Friday, November 20, 2009

When You're 99.9 % Sure

Head Of Cheka

To pick up where I left off, the letters that make up Christopher Cerf and Marina Albee’s book, Small Fires: Letters from the Soviet People to Ogonyok, 1987- 1990, measure the impact of Communist politics on ordinary people. When it came to politics, glasnost called into question the longstanding principle—in operation since 1918--that political parties as well as factions were a threat to the country. From 1987 to 1990, many Soviets had had enough: they now asked for personal rights, competition in elections, political pluralism, governmental checks and balances, decentralization, equality in political processes, and popular participation in politics.

Soviet elections were one area of concern for Soviets in the age of glasnost. As anybody of my generation will recall, Soviet politicians frequently won elections with 99.9 percent of the vote, or some similar crushing margin of victory. In Small Fires, we get a glimpse of one participant’s views on the subject. According to a voter, people brought passports to the voting booth in order to verify who they were while they performed their civic duty and, much more importantly, lived up to the expectations of local Communist Party officials. However, voters routinely brought the passports of other family members to register their votes as well. Party bureaucrats didn’t care what individual voters actually thought, they just wanted to report high levels of political participation to their superiors.
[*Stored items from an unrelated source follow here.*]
/-- R126, V-Y4: a failing write in the clear of the cleanup, the first one at acceptance and a line of a `Data` event included, abandons the rest
of the clear and raises nothing: the first release is next. That acceptance performs the first event (log entry 11), what a failed write leaves
there (log entry 14) and that it enters the trace with its pin (log entry 18) is the model's (DEDUCED). -/
def Obligations.CleanupSwallowsFailure : Prop :=
  ∀ (k : Nat) (s : State) (rest : List IoOutcome),
    s.phase = .ready → (s.seq = .busy .shutdown k ∨ s.seq = .idle ∧ k = 0) → k < 14 → s.dir = PinFile.all .output →
    s.params.ioCanFail = true →
      (∀ (p : Pin) (v : Level), (shutdownEvents s.params .ready)[k]? = some (.wr p v) → s.ioAnswers = .fail :: rest →
        exec .shutdown s = .next
          { s with
            out := s.out.set p none
            seq := .busy .shutdown 14
            trace := ⟨.wr p v, some p⟩ :: s.trace
            ioAnswers := rest }) ∧
      (∀ (n : Nibble) (p : Pin) (out' : PinFile (Option Level)), (shutdownEvents s.params .ready)[k]? = some (.data n) →
        ((p = .d0 ∧ s.ioAnswers = .fail :: rest ∧ out' = { s.out with d0 := none }) ∨
          (p = .d1 ∧ s.ioAnswers = .ok :: .fail :: rest ∧ out' = { s.out with d0 := some (nibbleLevel n 0), d1 := none }) ∨
          (p = .d2 ∧ s.ioAnswers = .ok :: .ok :: .fail :: rest ∧
            out' = { s.out with d0 := some (nibbleLevel n 0), d1 := some (nibbleLevel n 1), d2 := none }) ∨
          (p = .d3 ∧ s.ioAnswers = .ok :: .ok :: .ok :: .fail :: rest ∧
            out' = { s.out with
              d0 := some (nibbleLevel n 0), d1 := some (nibbleLevel n 1), d2 := some (nibbleLevel n 2), d3 := none })) →
        exec .shutdown s = .next
          { s with
            out := out'
            seq := .busy .shutdown 14
            trace := ⟨.data n, some p⟩ :: s.trace
            ioAnswers := rest })

/-- R126: a failing `Rel` is skipped and raises nothing: the cleanup goes on with the next claimed pin, or it ends in DOWN. That acceptance
performs the first event (log entry 11), that the pin stays claimed with its level (log entry 14) and that the event enters the trace with its
pin (log entry 18) is the model's (DEDUCED). -/
def Obligations.CleanupSkipsFailingRelease : Prop :=
  ∀ (k : Nat) (p : Pin) (s : State) (rest : List IoOutcome),
    CleanupAtEvent k s → (shutdownEvents s.params s.phase)[k]? = some (.rel p) → s.dir.get p = .output →
    s.params.ioCanFail = true → s.ioAnswers = .fail :: rest →
      ∃ t, exec .shutdown s = .next t ∧ t.trace = ⟨.rel p, some p⟩ :: s.trace ∧ t.out = s.out ∧ t.dir = s.dir ∧
        t.fault = s.fault ∧ t.ioAnswers = rest ∧
        ((t.seq = .idle ∧ t.phase = .down ∧
            ∀ j q, k < j → (shutdownEvents s.params s.phase)[j]? = some (.rel q) → s.dir.get q = .unconfigured) ∨
          ∃ j q, k < j ∧ (shutdownEvents s.params s.phase)[j]? = some (.rel q) ∧ s.dir.get q = .output ∧
            t.seq = .busy .shutdown j ∧ t.phase = s.phase ∧
            ∀ j', k < j' → j' < j → ∃ q', (shutdownEvents s.params s.phase)[j']? = some (.rel q') ∧ s.dir.get q' = .unconfigured)
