-- ==== Sys2Proof/Tests/Slice0.lean ====
section
/-! SUPPORT. Tests/Slice0.lean: small tests, with results from the spec's own vectors (95_test_vectors.md) and tables, and for each obligation
that has hypotheses a named witness that meets them. -/

namespace Sys2Proof.Tests

open Sys2Proof.Machine Sys2Proof.Safety

/-! ## Helpers -/

/-- The next state of an outcome. -/
def nextOf : Result → Option State
  | .next s => some s
  | .fault _ => none
  | .refused _ => none

/-- The refusal of an outcome. -/
def refusalOf : Result → Option Refusal
  | .next _ => none
  | .fault _ => none
  | .refused r => some r

/-- READY and idle: all pins outputs, at LOW, as six `Cfg` leave them. -/
def readyState : State :=
  { State.reset with
    dir := PinFile.all .output
    out := PinFile.all (some .low)
    phase := .ready
    trace := [⟨.cfg .rs, none⟩, ⟨.cfg .e, none⟩, ⟨.cfg .d3, none⟩, ⟨.cfg .d2, none⟩, ⟨.cfg .d1, none⟩, ⟨.cfg .d0, none⟩] }

/-- The same with an operation in progress. -/
def busyState (i : Instr) (k : Nat) : State := { readyState with seq := .busy i k }

/-- The same where calls can fail, with the answers given. -/
def failing (s : State) (answers : List IoOutcome) : State :=
  { s with params := { s.params with ioCanFail := true }, ioAnswers := answers }

/-- The same with the interrupt taken between events. -/
def atEvents (s : State) : State := { s with params := { s.params with irqGranularity := .event } }

/-- The entries of events that all succeeded. -/
def succeeded (es : List Event) : List Entry := es.map fun e => ⟨e, none⟩

/-! ## WellFormed refuses an ill-formed term for each check -/

theorem test_wellFormed_pins : ({ Config.defaultParams with pinE := 0 } : Params).pinsDistinct = false ∧
    ({ Config.defaultParams with pinBtn := 5 } : Params).ok = false ∧ Config.defaultParams.ok = true := by decide

theorem test_wellFormed_named_rows :
    ([Instr.functionSet, .displayOff, .clearDisplay, .entryMode, .displayOn, .setLine1, .setLine2].all fun i =>
      !i.wellFormed { Config.defaultParams with iDisplayOff := 0x28#8 } && i.wellFormed Config.defaultParams) = true := by decide

theorem test_wellFormed_instr : (Instr.instr 0x28#8).wellFormed Config.defaultParams = false ∧
    (Instr.instr 0xC0#8).wellFormed Config.defaultParams = false ∧ (Instr.instr 0x77#8).wellFormed Config.defaultParams = true := by decide

/-! ## Decoding: a word of each row, written out from R54 and R58 -/

theorem test_decode_host : decodeTableWord 12 0b000000000000 = some .init ∧
    decodeTableWord 12 0b000110000000 = some (.wri 0x80#8) ∧ decodeTableWord 12 0b001001000001 = some (.wrc 0x41#8) ∧
    decodeTableWord 12 0b001100000000 = some .strobe ∧ decodeTableWord 12 0b010000000000 = some (.showline .line1 []) ∧
    decodeTableWord 12 0b010000000001 = some (.showline .line2 []) ∧ decodeTableWord 12 0b010100000000 = some .clear ∧
    decodeTableWord 12 0b011000000000 = some .shutdown := by decide

theorem test_decode_bus5 : decodeTableWord 5 0b00011 = some .hs3 ∧ decodeTableWord 5 0b00010 = some .hs2 ∧
    decodeTableWord 5 0b10011 = none ∧ decodeTableWord 8 0b00011 = some .hs3 := by decide

theorem test_decode_bus9 : decodeTableWord 9 0b000101000 = some .functionSet ∧ decodeTableWord 9 0b000001000 = some .displayOff ∧
    decodeTableWord 9 0b000000001 = some .clearDisplay ∧ decodeTableWord 9 0b000000110 = some .entryMode ∧
    decodeTableWord 9 0b000001100 = some .displayOn ∧ decodeTableWord 9 0b010000000 = some .setLine1 ∧
    decodeTableWord 9 0b011000000 = some .setLine2 ∧ decodeTableWord 9 0b101000001 = some (.char 0x41#8) ∧
    decodeTableWord 9 0b001110111 = some (.instr 0x77#8) ∧ decodeTableWord 9 0 = some (.instr 0#8) := by decide

/-- 16 bits hold a HOSTCMD or a BUS9 word (log entry 7). -/
theorem test_decode_16 : decodeTableWord 16 0x0 = some .init ∧ decodeTableWord 16 0x28 = some .functionSet ∧
    decodeTableWord 16 0x0C0 = some .setLine2 ∧ decodeTableWord 16 0x600 = some .shutdown ∧ decodeTableWord 16 0x700 = none := by decide

/-- V-N4, V-N5, V-N6, V-N8: reserved words are rejected by name (R60). -/
theorem test_reserved : decodeHost ⟨0x700#12, []⟩ = .error (.reservedOp 7#4) ∧ decodeHost ⟨0xFFF#12, []⟩ = .error (.reservedOp 15#4) ∧
    decodeHost ⟨0x001#12, []⟩ = .error (.nonzeroArg 1#8) ∧ decodeHost ⟨0x402#12, []⟩ = .error (.reservedLineField 2#8) ∧
    decodeHost ⟨0x501#12, []⟩ = .error (.nonzeroArg 1#8) := ⟨rfl, rfl, rfl, rfl, rfl⟩

theorem test_stray_text : decodeHost ⟨0x500#12, [0x41#8]⟩ = .error .strayText := rfl

theorem test_bus9_parameter : decodeBus9 { Config.defaultParams with iFunctionSet := 0x2C#8 } 0x02C#9 = .functionSet := by decide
Of course, elections did not entail choice. Before Perestroika, Soviet voters had only one choice for any given election. The Party selected candidates, and voters endorsed the decision. Soviet politicians were one layer of the Soviet nomenklatura, the privileged caste in Russian society. Members of the nomenklatura often drove in black sedans, shopped in special government stores, avoided long lines at the doctor’s office, and had access to state-supported dachas.
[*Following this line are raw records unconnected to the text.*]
/-- The tensor element of a relative index, as an address in half bytes; none outside the tensor. -/
def Tensor.elem (t : Tensor) (org : List Int) (ix : List Nat) : Option Nat :=
  let x (d : Nat) : Int := (nth? org d).getD 0 + (at_ ix d : Nat)
  if (List.range 5).all fun d => decide (0 ≤ x d) && decide (x d < (at_ t.size d : Nat)) then
    let rest := (List.range 4).foldl (fun n d => n + 2 * (nth? t.stride (d + 1)).getD 0 * x (d + 1)) (0 : Int)
    some ((2 * (t.base : Int) + (ebn t.etype : Nat) * x 0 + rest) % 2 ^ 65).toNat
  else none

/-- The bytes of a pad element, as a number (R181). -/
def Tensor.padBits (t : Tensor) : Nat :=
  if t.etype = 0 ∨ t.etype = 9 then t.pad * 2 ^ 32 else t.pad % 2 ^ (4 * min (ebn t.etype) 8)

/-- Global memory as far as a unit has read it. -/
abbrev Known := List (Nat × List Byte)

/-- A byte of global memory that has been read. -/
def Known.get? (m : Known) (va : Nat) : Option Byte := (m.find? fun p => p.1 == va / 8).bind fun p => nth? p.2 (va % 8)

def Known.byte (m : Known) (va : Nat) : Nat := ((m.get? va).map (·.toNat)).getD 0

/-- An element's bits, and the 8-byte units that hold it. -/
def elemUnits (etype : Nat) (na : Option Nat) : List Nat :=
  match na with
  | none => []
  | some a => ((List.range ((ebn etype + 1) / 2)).map fun i => (a / 2 + i) % 2 ^ 64 / 8).eraseDups

def Known.elem (m : Known) (t : Tensor) (na : Option Nat) : Nat :=
  match na with
  | none => t.padBits
  | some a =>
    if t.etype = 8 then (if a % 2 = 0 then m.byte (a / 2) % 16 else m.byte (a / 2) / 16)
    else (List.range (elBytes t.etype)).foldl (fun n i => n + m.byte ((a / 2 + i) % 2 ^ 64) * 2 ^ (8 * i)) 0

/-- The imaginary sign bit of an element inverted (R58). -/
def conjBits (etype : Nat) (x : Nat) : Nat := if etype = 9 then Nat.xor x (2 ^ 127) else if etype = 10 then Nat.xor x (2 ^ 63) else x

/-! ### Units -/

/-- One destination unit: where its bytes go, which units of global memory it still has to read, and the bytes that it
writes, each with a mask. -/
structure Plan where
  space : Nat
  addr : Nat
  cores : List Nat
  need : Known → List Nat
  make : Known → List (Byte × Byte)
  /-- a `qred` operation -/
  red : Option Nat := none
  /-- how many units of global memory it can have to read at most -/
  fuel : Nat := 64

def wholeBytes (l : List Nat) : List (Byte × Byte) := l.map fun b => (0xff, BitVec.ofNat 8 b)

/-- The units of a list that have not been read yet. -/
def Known.missing (m : Known) (us : List Nat) : List Nat := us.eraseDups.filter fun u => !(m.any fun p => p.1 == u)

/-- A plain unit. -/
def plainUnit (space addr : Nat) (cores : List Nat) (us : List Nat) (make : Known → List (Byte × Byte)) : Plan :=
  { space := space, addr := addr, cores := cores, need := fun m => m.missing us, make := make }

/-- The cores whose buffers a copy writes. -/
def copyCores (core : Nat) (pair : Bool) : List Nat := if pair then [core, core + 1] else [core]

/-! #### `qcopy` to a buffer -/

/-- The half byte at position `n` of the buffer image: which element it belongs to, and which half byte of it. -/
def halfAt (t : Tensor) (n : Nat) : Nat × Nat := (n / ebn t.etype, n % ebn t.etype)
In theory, the U.S.S.R. worked accordingly: local soviets reported up to regional executive committees who reported up the chain to the Supreme Soviet, which concentrated power in the hands of a small Central Committee. The units of government were districts, oblasts, and then, largest of all, republics. In this context, many ordinary people felt that Lenin’s idea that all power belong to the soviets had long since been betrayed. In the Soviet Union, power was thoroughly centralized, with all power residing in the hands of the Central Committee of the Communist Party of the Soviet Union (CPSU).

The irony of glasnost and perestroika is that Gorbachev’s reform efforts were made possible as a result of this extreme centralization. Although his proposals threatened to undermine the authority of Party officials at many different levels, these officials were not accustomed to questioning central authority or resisting authority. Many of these officials had risen to power under Stalin, Khrushchev and Brezhnev as a result of one factor—their personal loyalty to the Party Leader.
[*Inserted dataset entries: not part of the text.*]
-- ==== Sys2Proof/Machine/Task.lean ====
section
/-! DEFINITION. Tasks and synchronisation: `spawn`, `await`, `exit`, `waitge`, `signal`, the barriers, the group
operations (R189 to R206). -/

namespace Sys2Proof.Machine

/-! ### spawn (R190 to R193) -/

/-- The child placement code (R190). -/
def placeCode : Place → Nat
  | .any => 0 | .c => 1 | .q => 2 | .d => 3 | .p => 4 | .pod => 5

/-- What the children of a spawn have in common. -/
structure Brood where
  ctx : Nat
  core : Nat
  parent : Nat
  desc : TaskDesc
  entry : Word
  arg : Word
  place : Place
  n : Nat
  rm : BitVec 2
  prio : Nat
  notice : Notice

/-- One child: its frame is written and it waits in the dispatcher (R192, R194). -/
def State.addChild (s : State) (b : Brood) (size frame tix : Nat) : State :=
  let t : Task :=
    { ctx := b.ctx, frame := frame, width := b.desc.width, nreg := b.desc.nreg, pair := b.desc.pair, prio := b.prio,
      phase := .queued, place := b.place, origin := b.core, rm := b.rm, parent := b.parent, tix := tix, nkid := b.n,
      desc := BitVec.ofNat 32 b.desc.raw, entry := b.entry, arg := b.arg, notice := b.notice, granules := granulesOf size }
  (s.newTask b.core t).enqueue t

def State.addChildren (s : State) (b : Brood) (size : Nat) : List (Nat × Nat) → State
  | [] => s
  | (f, i) :: r => (s.addChild b size f i).addChildren b size r

/-- The spawn packet of a child that goes to another package (R193, R369). -/
def State.spawnPacket (s : State) (b : Brood) (pkg tix : Nat) : Packet :=
  let width := if b.desc.width = 8 then 0 else if b.desc.width = 16 then 1 else if b.desc.width = 32 then 2 else 3
  { s.packetFor b.ctx 10 pkg 0 with
    src := s.hm.pkgid, op := 7, opd0 := b.entry, opd1 := b.arg
    data := BitVec.ofNat 1536 (b.parent + 2 ^ 64 * (tix + 2 ^ 32 * b.n) +
      2 ^ 128 * (placeCode b.place + 8 * width + 32 * b.rm.toNat)) }

/-- Reservations for every frame (check 6 of R191). -/
def State.reserveFrames (s : State) (core ctx width nreg : Nat) : List Nat → Except FrameFail State
  | [] => .ok s
  | f :: r =>
    match s.reserveFrame core ctx f width nreg none with
    | .error e => .error e
    | .ok s => s.reserveFrames core ctx width nreg r

/-- The packages to which the dispatchers send the children: for `.pod` in a gang, members of the gang (R193). -/
def State.childPkgs (s : State) (ctx : Nat) (pl : Place) : Nat → List Nat × State
  | 0 => ([], s)
  | n + 1 =>
    let c := if pl = .pod then s.choose (s.gangMembers (s.gidOf ctx)) else (none, s)
    let r := c.2.childPkgs ctx pl n
    (c.1.getD s.hm.pkgid :: r.1, r.2)

/-- The children that stay and those that go, by index. -/
def splitChildren (here : Nat) (ps : List Nat) : List Nat × List (Nat × Nat) :=
  let ix := ps.zipIdx
  ((ix.filter fun p => p.1 == here).map (·.2), (ix.filter fun p => p.1 != here).map fun p => (p.1, p.2))

/-- A spawn for the lanes of one group: every lane has the same fate. -/
def State.spawn (s : State) (i : Issue) (l : LaneId) (pl : Place) (e n g : Word) : State × LaneRes :=
  match s.group? i.core l.berth, s.ctx? i.ctx with
  | some gr, some c =>
    match s.task? gr.ctx gr.frame with
    | none => (s, .gone)
    | some t =>
      if e.toNat % 8 ≠ 0 then (s, .trap 2 e)
      else
        match s.peek i.core i.ctx ((e - 8).toNat) 8 .load with
        | (.later why, s) => (s, .stall why)
        | (.fault cause sub gpa, s) => (s, .fault cause sub (e - 8) gpa)
        | (.bytes bs, s) =>
          match taskDesc (ofBytes bs) with
          | none => (s, .trap 1 e)
          | some d =>
            if 16777215 < n.toNat then (s, .trap 1 n)
            else
              let cnt := n.toNat
              let size := frameSize d.width d.nreg c.ss
              let pk := s.childPkgs i.ctx pl cnt
              let parts := splitChildren s.hm.pkgid pk.1
              if 2 ^ 32 - 1 < t.pending + cnt ∨ !s.heapHolds c parts.1.length size then
                (s, .trap 8 (BitVec.ofNat 64 (cnt * 256 * granulesOf size)))
              else
                let fr := pk.2.allocFrames c parts.1.length size
                match fr.2.reserveFrames i.core i.ctx d.width d.nreg fr.1 with
                | .error f => (s, if f.waits then .stall (f.stall s i.ctx) else .fault f.cause f.sub (BitVec.ofNat 64 f.addr) f.gpa)
                | .ok s' =>
                  let s' := s'.publish i.core i.ctx gr.frame
                  if s'.unacked i.core i.ctx then (s.publish i.core i.ctx gr.frame, .stall .unacked)
                  else if cnt = 0 then (s', .done [])
                  else
                    let t := (s'.task? gr.ctx gr.frame).getD t
                    let b : Brood :=
                      { ctx := i.ctx, core := i.core, parent := gr.frame, desc := d, entry := e, arg := g, place := pl, n := cnt,
                        rm := (s.thread l).rm, prio := t.prio, notice := t.notice }
                    let s' := s'.saveTask i.core { t with pending := t.pending + cnt }
                    let s' := s'.addChildren b size (fr.1.zip parts.1)
                    (parts.2.foldl (fun s p => s.emit (s.spawnPacket b p.1 p.2)) s', .done [])
  | _, _ => (s, .gone)

/-- `spawn` (R189 to R193): collective over one group. -/
def execSpawn (pl : Place) (e n g : Reg) (s : State) : Out :=
  issue s .thread [e, n, g] 4 true fun s i =>
    match i.lanes with
    | [] => (s, [])
    | l :: _ =>
      match s.disagree i.lanes [(0, fun t => t.rd e), (1, fun t => t.rd n), (2, fun t => t.rd g)] with
      | some p => (s, allRes i.lanes (.trap 3 (BitVec.ofNat 64 p)))
      | none =>
        let t := s.thread l
        let r := s.spawn i l pl (t.rd e) (t.rd n) (t.rd g)
        (r.1, allRes i.lanes r.2)

/-! ### The end of a thread (R195 to R200) -/

/-- The thread has exited (R67, R94). -/
def State.exitThread (s : State) (id : LaneId) : State :=
  s.exitLane (s.thread id).ctx (((s.group? id.core id.berth).map (·.frame)).getD 0) id

/-- The first thread to end with a continuation fixes it; where a later one differs, the fault address (R196, R220). -/
def disagreement (a b : Agreed) : Option Nat :=
  if a.kind ≠ b.kind then some 4
  else if a.kind = 2 ∧ a.addr ≠ b.addr then some 0
  else if a.kind = 2 ∧ a.value ≠ b.value then some 1
  else if a.cont ≠ b.cont then some (if a.kind = 2 then 2 else 1)
  else if a.kind ≠ 3 ∧ a.wb ≠ b.wb then some 3
  else none

/-- A thread ends with this continuation, unless it differs from the one that is fixed. -/
def State.agree (s : State) (id : LaneId) (g : Agreed) : Option LaneRes × State :=
  match s.taskOf? id.core id.berth with
  | none => (some .gone, s)
  | some t =>
    match t.agreed with
    | some a => ((disagreement a g).map fun p => .trap 3 (BitVec.ofNat 64 p), s)
    | none => (none, s.saveTask id.core { t with agreed := some g })

/-- The state that `await` and `waitge` save (R197). -/
def State.saveThread (s : State) (id : LaneId) : State :=
  match s.group? id.core id.berth with
  | none => s
  | some g =>
    let t := s.thread id
    let bs := threadBytes (s.coreAt id.core).split t (t.wb + 112)
    let s := s.frameWrite id.core g.ctx g.frame (256 + 8 * (id.tid * g.nreg)) bs
    match s.task? g.ctx g.frame with
    | none => s
    | some u => s.putTask { u with saved := u.saved ++ [id.tid] }

/-- After threads have ended: tasks end, and a group whose other threads wait can arrive. -/
def State.settleEnds (s : State) (core : Nat) (pc : Word) (ended : List LaneId) : State :=
  (berthsOf ended).foldl (fun s b =>
    let last := (ended.filter fun x => x.berth == b).getLast?
    let s := s.checkEnd core b (last.map fun x => (x, pc))
    s.groupArrive core b) s

/-- Lanes end one by one; then tasks end. -/
def endLanes (s : State) (i : Issue) (f : State → LaneId → State × LaneRes) : State × List (LaneId × LaneRes) :=
  let r := eachLane s f i.lanes
  let ended := r.2.filterMap fun p => if p.2 = .gone then some p.1 else none
  (r.1.settleEnds i.core i.pc ended, r.2)

/-- A thread ends with a continuation: it waits for its matrix work, agrees, and saves its state. -/
def State.endWith (s : State) (id : LaneId) (g : Agreed) (bad : Option LaneRes) (at_ : Option (Nat × Nat × Nat)) : State × LaneRes :=
  if s.matrixBusy id then (s, .stall .matrixWork)
  else
    let differs := ((s.taskOf? id.core id.berth).bind (·.agreed)).bind fun a => disagreement a g
    match differs, bad with
    | some p, _ => (s, .trap 3 (BitVec.ofNat 64 p))
    | none, some e => (s, e)
    | none, none =>
      match s.agree id g with
      | (some e, s) => (s, e)
      | (none, s) =>
        let s := match at_, s.taskOf? id.core id.berth with
          | some x, some t => s.putTask { t with waitAt := some (x.1, x.2.1), waitGpa := x.2.2 }
          | _, _ => s
        ((s.saveThread id).exitThread id, .gone)

/-- `await` (R195 to R198). -/
def execAwait (c : Reg) (s : State) : Out :=
  issue s .thread [c] 4 true fun s i =>
    endLanes s i fun s id =>
      let t := s.thread id
      let x := t.rd c
      s.endWith id { kind := 1, cont := x, wb := t.wb, wt := id.tid } (if aligned x 4 then none else some (.trap 2 x)) none

/-- `waitge` (R195 to R198): the condition's address must have its home on the package. Where both addresses are misaligned,
the fault address is that of the continuation (DESIGN CHOICE, log 157). -/
def execWaitge (m v c : Reg) (s : State) : Out :=
  issue s .thread [m, v, c] 4 true fun s i =>
    endLanes s i fun s id =>
      let t := s.thread id
      let ea := t.rd m
      let x := t.rd c
      let g : Agreed :=
        { kind := 2, addr := ea, value := t.rd v, cont := x, wb := t.wb, wt := id.tid, wm := m.toNat, wv := v.toNat }
      if !aligned x 4 then s.endWith id g (some (.trap 2 x)) none
      else if !aligned ea 8 then s.endWith id g (some (.trap 2 ea)) none
      else
        match s.translate id.core t.ctx ea.toNat .load with
        | (.error f, s) => s.endWith id g (some (if f.waits then .stall (s.pageStall t.ctx f) else .fault 16 f.sub ea f.gpa)) none
        | (.ok tr, s) =>
          match tr.target with
          | .device a => s.endWith id g none (some (a, tr.key, tr.gpa))
          | _ => s.endWith id g (some (.fault 16 10 ea (BitVec.ofNat 64 tr.gpa))) none

/-- `exit` (R195, R200): with a register other than x0 it names a successor; until that starts, flags that are in flight for the thread
stay so: the trap of a bad successor finds it as it was (R67). -/
def execExit (x : Reg) (s : State) : Out :=
  issue s .thread [x] 4 true fun s i =>
    endLanes s i fun s id =>
      if x = 0 then (s.exitThread id, .gone)
      else
        let t := s.thread id
        let pc := t.rd x
        let g : Agreed := { kind := 3, cont := pc, wb := t.wb, wt := id.tid }
        let differs := ((s.taskOf? id.core id.berth).bind (·.agreed)).bind fun a => disagreement a g
        match differs with
        | some p => (s, .trap 3 (BitVec.ofNat 64 p))
        | none =>
          if !aligned pc 4 then (s, .trap 2 pc)
          else
            match s.agree id g with
            | (some e, s) => (s, e)
            | (none, s) => (s.exitOnly t.ctx (((s.group? id.core id.berth).map (·.frame)).getD 0) id, .gone)

/-! ### signal (R201) -/

/-- A lane whose growth request has been refused parks (R126, R201). -/
def noGrowth (ea : Word) (t : Trans) (a : Nat) : LaneRes := .fault 17 (blockStack (blockOf a)) ea (BitVec.ofNat 64 t.gpa)

/-- One stamp, at its home, on the host, or in a packet. What the core's L1 holds of the line goes: the thread reads its own
stamp (R240). -/
def State.sendStamp (s : State) (id : LaneId) (ea v : Word) (t : Trans) : State × LaneRes :=
  let ctx := (s.thread id).ctx
  let n := ((s.taskOf? id.core id.berth).map (·.notice)).getD {}
  let bs := toBytes v.toNat 8
  let s := s.sendAhead id.core ctx ea.toNat
  match t.target with
  | .device a =>
    let q : HomeReq := { vf := t.vf, gpa := t.gpa, key := t.key, ce := t.ce, kind := .signal ctx n }
    match s.writeAt q a (withAddrs a bs) with
    | (.refused, s) => (s, noGrowth ea t a)
    | (_, s) => (s.noteStore id ea.toNat, .done [])
  | .host a => ((s.post a bs).noteStore id ea.toNat, .done [])
  | .fabric pkg g =>
    ((s.sendRequest { ttag := 0, core := id.core, ctx := ctx, fva := ea, agpa := t.gpa,
                      packet := { s.packetFor ctx 8 pkg g with opd0 := v } }).noteStore id ea.toNat, .done [])

/-- The stamps in lane order; behind a refused growth request, no other is made (R126). -/
def State.sendStamps (s : State) (v : Reg) (refused : Bool) : List Want → State × List (LaneId × LaneRes)
  | [] => (s, [])
  | (l, _, .error e) :: r =>
    let q := s.sendStamps v refused r
    (q.1, (l, e) :: q.2)
  | (l, ea, .ok t) :: r =>
    let p : State × LaneRes := match t.target with
      | .device a => if refused && t.ce then (s, noGrowth ea t a) else s.sendStamp l ea ((s.thread l).rd v) t
      | _ => s.sendStamp l ea ((s.thread l).rd v) t
    let no := match p.2 with
      | .fault _ _ _ _ => true
      | _ => false
    let q := p.1.sendStamps v (refused || no) r
    (q.1, (l, p.2) :: q.2)

/-- `signal` (R201): checked as `st.d`; publication; then the stamps in lane order, each of which makes its own growth request
(R295). -/
def execSignal (a v : Reg) (s : State) : Out :=
  issue s .thread [a, v] 4 true fun s i =>
    let c := s.checkAll 8 .store true (fun t => t.rd a) i.lanes
    let ok := c.1.filterMap fun w => match w.2.2 with
      | .ok _ => some w.1
      | .error _ => none
    if ok.isEmpty then performAll c.2 (fun s _ _ _ => (s, .gone)) c.1
    else
      let s := c.2.publishGroups i.core i.ctx ok
      if s.unacked i.core i.ctx then performAll s (fun s _ _ _ => (s, .stall .stamps)) c.1
      else s.sendStamps v false c.1

/-! ### `bar`, `barreg`, `barl` -/

/-- `bar` (R202): arrival publishes; BAR_RELEASE lets the group go on. -/
def execBar (s : State) : Out :=
  issue s .thread [] 4 true fun s i =>
    if i.lanes.isEmpty then (s, [])
    else
      let s := s.publishGroups i.core i.ctx i.lanes
      if s.unacked i.core i.ctx then (s, allRes i.lanes (.stall .unacked)) else (s, allRes i.lanes (.wait .atBar))

/-- `barreg` (R203, R204): collective over one group. -/
def execBarreg (a : Reg) (s : State) : Out :=
  issue s .thread [a] 4 false fun s i =>
    match i.lanes with
    | [] => (s, [])
    | l :: _ =>
      let w := (s.thread l).rd a
      if !s.votes i.lanes fun t => t.rd a then (s, allRes i.lanes (.trap 3 1))
      else if !s.barLegal i.ctx w then (s, allRes i.lanes (.trap 1 w))
      else
        let b := s.barrier i.core i.ctx w
        if has b.registered (i.core, l.berth) then (s, allRes i.lanes (.done []))
        else (s.barChanged { b with registered := b.registered ++ [(i.core, l.berth)] }, allRes i.lanes (.done []))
Since most Russians had never participated in politics, Gorbachev’s reforms—Gorbachev became General Secretary of the CPSU in 1985--were shocking. In 1989, The Congress of People’s Deputies was televised for the first time. Yet once the floodgates of Glasnost and Perestroika were unleashed, there was no turning back. Letter writers in Ogonyok repeatedly criticized their government. They were shocked that leading dissidents such as Andre Sakharov were routinely vilified by the government. They were angered that the Congress of People’s Deputies didn’t even have current electronic voting technologies, and that members often voted for one another when one member decided not to show up for an official vote.

Ordinary Russians disliked the political system, but state repression operated on many different levels. The very concept of freedom was circumscribed in Soviet society. It existed, in theory, in the Soviet Constitution, but in practice it was a meaningless concept. The Soviet army was not accountable to anyone, and officers could bump civilians off of trains or force junior recruits into personal service. Experienced soldiers physically abused new recruits—the practice was called “the rule of the grandfathers”—and the army establishment did nothing. Courts could operate at night, away from prying eyes, without benefit of defense witnesses or juries. Citizens carried passports that assigned nationality status to all citizens and requested permission from local officials to move into a new jurisdiction. Some young men died from the abuse.

Worse than the army, was the K.G.B., a vast, silent, well-financed internal security service that opened people’s mail, enforced prohibitions against contact with foreigners (which had not been explicitly endorsed by a person’s supervisor), shut down protests, hassled Russians who illegally attempted to photograph bridges or train stations or anything else that had was allegedly related to state security, and guarded its secrets even in the midst of glasnost. Even in 1991, Russians hesitated to speak up about the dreaded K.G.B., symbol of everything wrong with Soviet life.